[INFORMATION SUPPLIED]
"""

/-- One lemma for each constructor, put together. -/
theorem statement (i : Instr) : Statement i :=
  match i with
  | .add .. => add _ _ _ | .sub .. => sub _ _ _ | .and .. => and _ _ _ | .or .. => or _ _ _ | .xor .. => xor _ _ _ | .andn .. => andn _ _ _
  | .orn .. => orn _ _ _ | .sll .. => sll _ _ _ | .srl .. => srl _ _ _ | .sra .. => sra _ _ _ | .slt .. => slt _ _ _
  | .sltn .. => sltn _ _ _ | .min .. => min _ _ _ | .max .. => max _ _ _ | .minn .. => minn _ _ _ | .maxn .. => maxn _ _ _
  | .mul .. => mul _ _ _ | .mulh .. => mulh _ _ _ | .mulhn .. => mulhn _ _ _ | .div .. => div _ _ _ | .divn .. => divn _ _ _
  | .rem .. => rem _ _ _ | .remn .. => remn _ _ _ | .addw .. => addw _ _ _ | .subw .. => subw _ _ _ | .sllw .. => sllw _ _ _
  | .srlw .. => srlw _ _ _ | .sraw .. => sraw _ _ _ | .mulw .. => mulw _ _ _ | .clz .. => clz _ _ | .ctz .. => ctz _ _
  | .popc .. => popc _ _ | .bswap .. => bswap _ _ | .addi .. => addi _ _ _ | .andi .. => andi _ _ _ | .ori .. => ori _ _ _
  | .xori .. => xori _ _ _ | .slli .. => slli _ _ _ | .srli .. => srli _ _ _ | .srai .. => srai _ _ _ | .rori .. => rori _ _ _
  | .slliw .. => slliw _ _ _ | .srliw .. => srliw _ _ _ | .sraiw .. => sraiw _ _ _ | .roriw .. => roriw _ _ _ | .slti .. => slti _ _ _
  | .lix .. => lix _ _ | .lixs .. => lixs _ _ | .fadd .. => fadd _ _ _ | .fsub .. => fsub _ _ _ | .fmul .. => fmul _ _ _
  | .fdiv .. => fdiv _ _ _ | .fsqrt .. => fsqrt _ _ | .fmin .. => fmin _ _ _ | .fmax .. => fmax _ _ _ | .fmadd .. => fmadd _ _ _
  | .fmsub .. => fmsub _ _ _ | .fnmadd .. => fnmadd _ _ _ | .feq .. => feq _ _ _ | .flt .. => flt _ _ _ | .fle .. => fle _ _ _
  | .fclass .. => fclass _ _ | .fneg .. => fneg _ _ | .fabs .. => fabs _ _ | .fcvtI64F32 .. => fcvtI64F32 _ _
  | .fcvtN64F32 .. => fcvtN64F32 _ _ | .fcvtI32F32 .. => fcvtI32F32 _ _ | .fcvtN32F32 .. => fcvtN32F32 _ _
  | .fcvtF32I64 .. => fcvtF32I64 _ _ | .fcvtF32N64 .. => fcvtF32N64 _ _ | .fcvtBf16F32 .. => fcvtBf16F32 _ _
  | .fcvtF16F32 .. => fcvtF16F32 _ _ | .fcvtF32Bf16 .. => fcvtF32Bf16 _ _ | .fcvtF32F16 .. => fcvtF32F16 _ _ | .bEq .. => bEq _ _ _
  | .bNe .. => bNe _ _ _ | .bLt .. => bLt _ _ _ | .bGe .. => bGe _ _ _ | .bLtn .. => bLtn _ _ _ | .bGen .. => bGen _ _ _ | .j .. => j _
  | .jal .. => jal _ | .nop => nop | .jr .. => jr _ | .jalr .. => jalr _ _ | .lp .. => lp _ _ | .pca .. => pca _ | .done => done
  | .flush => flush | .ld .. => ld _ _ _ _ | .st .. => st _ _ _ _ | .ldb .. => ldb _ _ _ _ _ | .stb .. => stb _ _ _ _ _
  | .ldg .. => ldg _ _ _ _ _ | .stg .. => stg _ _ _ _ _ | .amoSwap .. => amoSwap _ _ _ _ | .amoAdd .. => amoAdd _ _ _ _
  | .amoAnd .. => amoAnd _ _ _ _ | .amoOr .. => amoOr _ _ _ _ | .amoXor .. => amoXor _ _ _ _ | .amoMaxI .. => amoMaxI _ _ _ _
  | .amoMinI .. => amoMinI _ _ _ _ | .amoMaxN .. => amoMaxN _ _ _ _ | .amoMinN .. => amoMinN _ _ _ _ | .amoCas .. => amoCas _ _ _ _
  | .amoFadd .. => amoFadd _ _ _ | .fence .. => fence _ _ _ | .ldAcq .. => ldAcq _ _ _ _ | .stRel .. => stRel _ _ _ _ | .cinv .. => cinv _
  | .cinvAll => cinvAll | .msgSend .. => msgSend _ _ _ | .msgSendn .. => msgSendn _ _ _ | .msgSpawn .. => msgSpawn _
  | .msgHost .. => msgHost _ | .msgPut .. => msgPut _ _ _ | .msgArg .. => msgArg _ _ | .msgHdr .. => msgHdr _ _
  | .msgMask .. => msgMask _ _ | .barArr .. => barArr _ | .grpRank .. => grpRank _ _ | .grpSize .. => grpSize _ _
  | .grpTile .. => grpTile _ _ | .grpSend .. => grpSend _ _ _ | .mxLdb .. => mxLdb _ | .mxMma .. => mxMma _ _ _ _
  | .mxZero .. => mxZero _ _ _ | .mxRd .. => mxRd _ _ _ _ | .mxLdacc .. => mxLdacc _ _ _ _ | .mxBay .. => mxBay _ _ _ _
  | .mxStat .. => mxStat _ _ | .mxCfg .. => mxCfg _ | .cpGl .. => cpGl _ _ _ _ | .cpGb .. => cpGb _ _ _ _ | .cpLg .. => cpLg _ _ _
  | .cpGg .. => cpGg _ _ _ | .cpLb .. => cpLb _ _ _ _ | .cpLs .. => cpLs _ _ _ _ _ | .cpLsb .. => cpLsb _ _ _ _ _
  | .cpPl .. => cpPl _ _ _ _ _ | .cpCancel .. => cpCancel _ _ _ | .cpCfg .. => cpCfg _ _ _ | .cpCrec .. => cpCrec _ _ _
  | .gxLd .. => gxLd _ _ _ _ | .gxSt .. => gxSt _ _ _ | .gxLdb .. => gxLdb _ _ _ _ | .cmbMax .. => cmbMax _ _ _
  | .cmbMin .. => cmbMin _ _ _ | .cmbLgc .. => cmbLgc _ _ _ | .cmbAdd .. => cmbAdd _ _ | .tmPub .. => tmPub _ _ | .tmGet .. => tmGet _ _
  | .tmAge .. => tmAge _ _ | .tmArm .. => tmArm _ | .tmCfg .. => tmCfg _ _ _ | .reqSub .. => reqSub _ _ | .reqStep .. => reqStep _
  | .reqRd .. => reqRd _ _ | .reqCommit .. => reqCommit _ _ | .reqFault .. => reqFault _ | .reqCfgRows .. => reqCfgRows _ _
  | .reqCfgStopset .. => reqCfgStopset _ _ | .reqCancel .. => reqCancel _ _ _ | .reqKvAttach .. => reqKvAttach _ _
  | .reqKvDetach .. => reqKvDetach _ _ | .reqKvEvict .. => reqKvEvict _ _ | .reqKvRelease .. => reqKvRelease _ _ | .tmrSet .. => tmrSet _ _
  | .tmrRd .. => tmrRd _ _ | .wktSeize .. => wktSeize _ _ | .wktRel .. => wktRel _ | .wktStat .. => wktStat _ _ | .extW .. => extW _ _
  | .extGet .. => extGet _ _ | .extLix .. => extLix _ _ | .extLixs .. => extLixs _ _ | .shpLd .. => shpLd _ _ | .shpSt .. => shpSt _ _
  | .shpSet .. => shpSet _ _ _ | .shpGet .. => shpGet _ _ _ | .recSlice .. => recSlice _ _ _ | .csrRw .. => csrRw _ _ _
  | .csrRs .. => csrRs _ _ _ | .csrRc .. => csrRc _ _ _ | .wakeReq => wakeReq | .tret => tret | .trapAb .. => trapAb _
  | .trapDead .. => trapDead _ | .frzRel .. => frzRel _ _ _ | .eqPop .. => eqPop _ _ | .tlbWr .. => tlbWr _ _ _
  | .tlbNak .. => tlbNak _ _ _ | .tlbInv .. => tlbInv _ _ | .tlbInvt .. => tlbInvt _ _ | .resWr .. => resWr _ _ _ | .resRd .. => resRd _ _
  | .bndWr .. => bndWr _ _ | .bndRd .. => bndRd _ _ | .bndClr .. => bndClr _ | .wearRd .. => wearRd _ _ | .lvHold .. => lvHold _
  | .lvDrop => lvDrop | .lvStat .. => lvStat _ _ | .lvShare .. => lvShare _ _ _ | .wearSet .. => wearSet _ _ _ | .partMk .. => partMk _ _
  | .partFree .. => partFree _ _ | .partHold .. => partHold _ _ _ | .partHalt .. => partHalt _ _ _ | .partSwap .. => partSwap _ _ _
  | .shutPost .. => shutPost _ _ _ | .shutStat .. => shutStat _ _ _ | .vfCtlPause .. => vfCtlPause _ _ _
  | .vfCtlResume .. => vfCtlResume _ _ _ | .vfCtlReset .. => vfCtlReset _ _ _ | .vfCtlTeardown .. => vfCtlTeardown _ _ _
  | .vfadd .. => vfadd _ _ _ _ _ _ | .vfsub .. => vfsub _ _ _ _ _ _ | .vfmul .. => vfmul _ _ _ _ _ _ | .vfma .. => vfma _ _ _ _ _ _
  | .vfnma .. => vfnma _ _ _ _ _ _ | .vfmin .. => vfmin _ _ _ _ _ _ | .vfmax .. => vfmax _ _ _ _ _ _ | .vfdiv .. => vfdiv _ _ _ _ _ _
  | .vadd .. => vadd _ _ _ _ _ _ | .vsub .. => vsub _ _ _ _ _ _ | .vmul .. => vmul _ _ _ _ _ _ | .vmac .. => vmac _ _ _ _ _ _
  | .vminI .. => vminI _ _ _ _ _ _ | .vmaxI .. => vmaxI _ _ _ _ _ _ | .vminN .. => vminN _ _ _ _ _ _ | .vmaxN .. => vmaxN _ _ _ _ _ _
  | .vand .. => vand _ _ _ _ _ _ | .vor .. => vor _ _ _ _ _ _ | .vxor .. => vxor _ _ _ _ _ _ | .vandn .. => vandn _ _ _ _ _ _
  | .vsll .. => vsll _ _ _ _ _ _ | .vsrl .. => vsrl _ _ _ _ _ _ | .vsra .. => vsra _ _ _ _ _ _ | .vmov .. => vmov _ _ _ _ _
  | .vceq .. => vceq _ _ _ _ _ _ | .vclt .. => vclt _ _ _ _ _ _ | .vcge .. => vcge _ _ _ _ _ _ | .vcltn .. => vcltn _ _ _ _ _ _
  | .vcgen .. => vcgen _ _ _ _ _ _ | .vfeq .. => vfeq _ _ _ _ _ _ | .vflt .. => vflt _ _ _ _ _ _ | .vfle .. => vfle _ _ _ _ _ _
  | .kand .. => kand _ _ _ | .kor .. => kor _ _ _ | .kxor .. => kxor _ _ _ | .kandn .. => kandn _ _ _ | .knot .. => knot _ _
  | .kpop .. => kpop _ _ | .kfirst .. => kfirst _ _ | .kword .. => kword _ _ | .klo .. => klo _ _ | .kset .. => kset _ _
  | .vcvtF32Bf16 .. => vcvtF32Bf16 _ _ _ _ | .vcvtF32F16 .. => vcvtF32F16 _ _ _ _ | .vcvtBf16F32 .. => vcvtBf16F32 _ _ _ _
  | .vcvtF16F32 .. => vcvtF16F32 _ _ _ _ | .vcvtF16Bf16 .. => vcvtF16Bf16 _ _ _ | .vcvtBf16F16 .. => vcvtBf16F16 _ _ _
  | .vcvtF32I32 .. => vcvtF32I32 _ _ _ | .vcvtI32F32 .. => vcvtI32F32 _ _ _ | .vcvtF32I8 .. => vcvtF32I8 _ _ _ _
  | .vwidI16I8 .. => vwidI16I8 _ _ _ _ | .vwidI32I16 .. => vwidI32I16 _ _ _ _ | .vwidN16N8 .. => vwidN16N8 _ _ _ _
  | .vwidN32N16 .. => vwidN32N16 _ _ _ _ | .vnarI8I16 .. => vnarI8I16 _ _ _ _ | .vnarI16I32 .. => vnarI16I32 _ _ _ _
  | .vgscLo .. => vgscLo _ _ _ _ | .vgscHi .. => vgscHi _ _ _ _ | .vunpkI8I4 .. => vunpkI8I4 _ _ _ _ | .vpkI4I8 .. => vpkI4I8 _ _ _ _
  | .vpermB .. => vpermB _ _ _ _ | .vnibLo .. => vnibLo _ _ _ _ | .vnibHi .. => vnibHi _ _ _ _ | .vbcast .. => vbcast _ _ _ _ _
  | .vslup .. => vslup _ _ _ _ _ | .vsldn .. => vsldn _ _ _ _ _ | .vcomp .. => vcomp _ _ _ _ | .vidx .. => vidx _ _ _
  | .vmvq .. => vmvq _ _ _ _ | .vrsum .. => vrsum _ _ _ _ | .vrmax .. => vrmax _ _ _ _ | .vrmin .. => vrmin _ _ _ _
  | .vramax .. => vramax _ _ _ _ | .vramin .. => vramin _ _ _ _ | .vscan .. => vscan _ _ _ _ | .vhist .. => vhist _ _ _ _ _
  | .vexp2 .. => vexp2 _ _ _ | .vlog2 .. => vlog2 _ _ _ | .vrcp .. => vrcp _ _ _ | .vrsqrt .. => vrsqrt _ _ _ | .vsqrt .. => vsqrt _ _ _
  | .vrngN32 .. => vrngN32 _ _ _ _ | .vrngF32 .. => vrngF32 _ _ _ _ | .vord .. => vord _ _ _ _ | .vordi .. => vordi _ _ _ _
  | .vld .. => vld _ _ _ | .vst .. => vst _ _ _ | .vlds .. => vlds _ _ _ _ | .vsts .. => vsts _ _ _ _ | .vldg .. => vldg _ _ _
  | .vstg .. => vstg _ _ _ | .vldb .. => vldb _ _ _ | .compactAdd .. => compactAdd _ _ | .compactSub .. => compactSub _ _
  | .compactAnd .. => compactAnd _ _ | .compactOr .. => compactOr _ _ | .compactXor .. => compactXor _ _ | .compactSll .. => compactSll _ _
  | .compactSrl .. => compactSrl _ _ | .compactSra .. => compactSra _ _ | .compactMul .. => compactMul _ _
  | .compactMove .. => compactMove _ _ | .compactAddi .. => compactAddi _ _ | .compactLix .. => compactLix _ _
  | .compactAndi .. => compactAndi _ _ | .compactSlli .. => compactSlli _ _ | .compactSrli .. => compactSrli _ _
  | .compactSrai .. => compactSrai _ _ | .compactLdI64 .. => compactLdI64 _ _ _ | .compactStI64 .. => compactStI64 _ _ _
  | .compactLdI32 .. => compactLdI32 _ _ _ | .compactStI32 .. => compactStI32 _ _ _ | .compactBEq .. => compactBEq _ _
  | .compactBNe .. => compactBNe _ _ | .compactJ .. => compactJ _ | .compactNop => compactNop | .compactDone => compactDone
  | .compactFlush => compactFlush | .compactJrLk => compactJrLk | .pfx .. => pfx _ _ _ _ | .messageArrival .. => messageArrival _
  | .binding .. => binding _ _ | .vectorStart .. => vectorStart _ _ | .boundTrap .. => boundTrap _ _ | .tlbMissRetry .. => tlbMissRetry _ _
  | .abort .. => abort _ _ | .budgetOverrun .. => budgetOverrun _ _ | .leaveGrant .. => leaveGrant _ | .leaveTimeout .. => leaveTimeout _ _
  | .doneRetire .. => doneRetire _ _ | .sliceAccess .. => sliceAccess _ | .lineFill .. => lineFill _ | .loadReply .. => loadReply _ _
  | .portThreadOperation .. => portThreadOperation _ | .put .. => put _ | .barrierArrival .. => barrierArrival _ | .probe .. => probe _
  | .resourceInvalidation .. => resourceInvalidation _ | .streamerSegment .. => streamerSegment _ | .streamerLine .. => streamerLine _
  | .transferEnd .. => transferEnd _ | .streamerCancel .. => streamerCancel _ | .mxQueueEntry .. => mxQueueEntry _
  | .mxCommandStart .. => mxCommandStart _ | .mxCommandComplete .. => mxCommandComplete _ | .mxBayMember .. => mxBayMember _
  | .mxBayFold .. => mxBayFold _ | .transomRequestAccept .. => transomRequestAccept _
  | .transomStagingComplete .. => transomStagingComplete _ | .transomCommit .. => transomCommit _ | .readPinEnd .. => readPinEnd _
  | .mirrorInstall .. => mirrorInstall _ _ | .pubdb .. => pubdb _ _ | .getdb .. => getdb _ _ | .hostPostedWrite .. => hostPostedWrite _ _ _
  | .senddb .. => senddb _ | .hostChannelWrite .. => hostChannelWrite _ | .eqpop .. => eqpop _ | .rqsub .. => rqsub _ _
  | .rqrd .. => rqrd _ _ | .rqcan .. => rqcan _ _ | .qtail .. => qtail _ _ _ | .admission .. => admission _
  | .mbExecSystemInstruction => mbExecSystemInstruction | .mbSlotConfig => mbSlotConfig | .mbWicketArm => mbWicketArm
  | .mbErrorArea => mbErrorArea | .mbPowerCap => mbPowerCap | .mbSleep => mbSleep | .mbWake => mbWake | .wakeComplete => wakeComplete
  | .mbSuspend => mbSuspend | .mbResume => mbResume | .mbPeerWord => mbPeerWord | .mbLifetimeRecord => mbLifetimeRecord
  | .registerWrite .. => registerWrite _ _ _ | .functionLevelReset .. => functionLevelReset _ | .boot .. => boot _ _ _ _ _
  | .timerEdge .. => timerEdge _ | .controlEdge => controlEdge | .deltaCommit .. => deltaCommit _ _ _ _ _ _ | .sweep .. => sweep _
  | .seizeRequest .. => seizeRequest _ | .wicketRelease .. => wicketRelease _ | .forcedRelease .. => forcedRelease _
  | .reqStepOperation .. => reqStepOperation _ | .kvOperation .. => kvOperation _ | .combineArrival .. => combineArrival _
  | .haltComplete .. => haltComplete _ | .swapComplete .. => swapComplete _ | .bstoreRefill .. => bstoreRefill _
  | .shutterUnitEnd .. => shutterUnitEnd _ | .shutterVacant .. => shutterVacant _ | .moveRound .. => moveRound _
  | .moveFreeze .. => moveFreeze _ | .scrub .. => scrub _ | .rowCloseTimeout .. => rowCloseTimeout _ | .refresh .. => refresh _
  | .monitorSample .. => monitorSample _ _ _ | .illegalInstruction .. => illegalInstruction _
  | .transcendentalBurstEnd .. => transcendentalBurstEnd _ | .heartbeat .. => heartbeat _ _ _ _ | .ptmExchange .. => ptmExchange _
  | .quoteRequest .. => quoteRequest _ _ | .hostPortAcceptance .. => hostPortAcceptance _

"""

[PROBLEM STATEMENT]
From the entries above, write out only the lines starting at the line that holds "vrmin _ _ _ _" and ending at the line that holds "compactSrli _ _", keeping both and matching them exactly.

[WRITTEN RESPONSE]
  | .vmvq .. => vmvq _ _ _ _ | .vrsum .. => vrsum _ _ _ _ | .vrmax .. => vrmax _ _ _ _ | .vrmin .. => vrmin _ _ _ _
  | .vramax .. => vramax _ _ _ _ | .vramin .. => vramin _ _ _ _ | .vscan .. => vscan _ _ _ _ | .vhist .. => vhist _ _ _ _ _
  | .vexp2 .. => vexp2 _ _ _ | .vlog2 .. => vlog2 _ _ _ | .vrcp .. => vrcp _ _ _ | .vrsqrt .. => vrsqrt _ _ _ | .vsqrt .. => vsqrt _ _ _
  | .vrngN32 .. => vrngN32 _ _ _ _ | .vrngF32 .. => vrngF32 _ _ _ _ | .vord .. => vord _ _ _ _ | .vordi .. => vordi _ _ _ _
  | .vld .. => vld _ _ _ | .vst .. => vst _ _ _ | .vlds .. => vlds _ _ _ _ | .vsts .. => vsts _ _ _ _ | .vldg .. => vldg _ _ _
  | .vstg .. => vstg _ _ _ | .vldb .. => vldb _ _ _ | .compactAdd .. => compactAdd _ _ | .compactSub .. => compactSub _ _
  | .compactAnd .. => compactAnd _ _ | .compactOr .. => compactOr _ _ | .compactXor .. => compactXor _ _ | .compactSll .. => compactSll _ _
  | .compactSrl .. => compactSrl _ _ | .compactSra .. => compactSra _ _ | .compactMul .. => compactMul _ _
  | .compactMove .. => compactMove _ _ | .compactAddi .. => compactAddi _ _ | .compactLix .. => compactLix _ _
  | .compactAndi .. => compactAndi _ _ | .compactSlli .. => compactSlli _ _ | .compactSrli .. => compactSrli _ _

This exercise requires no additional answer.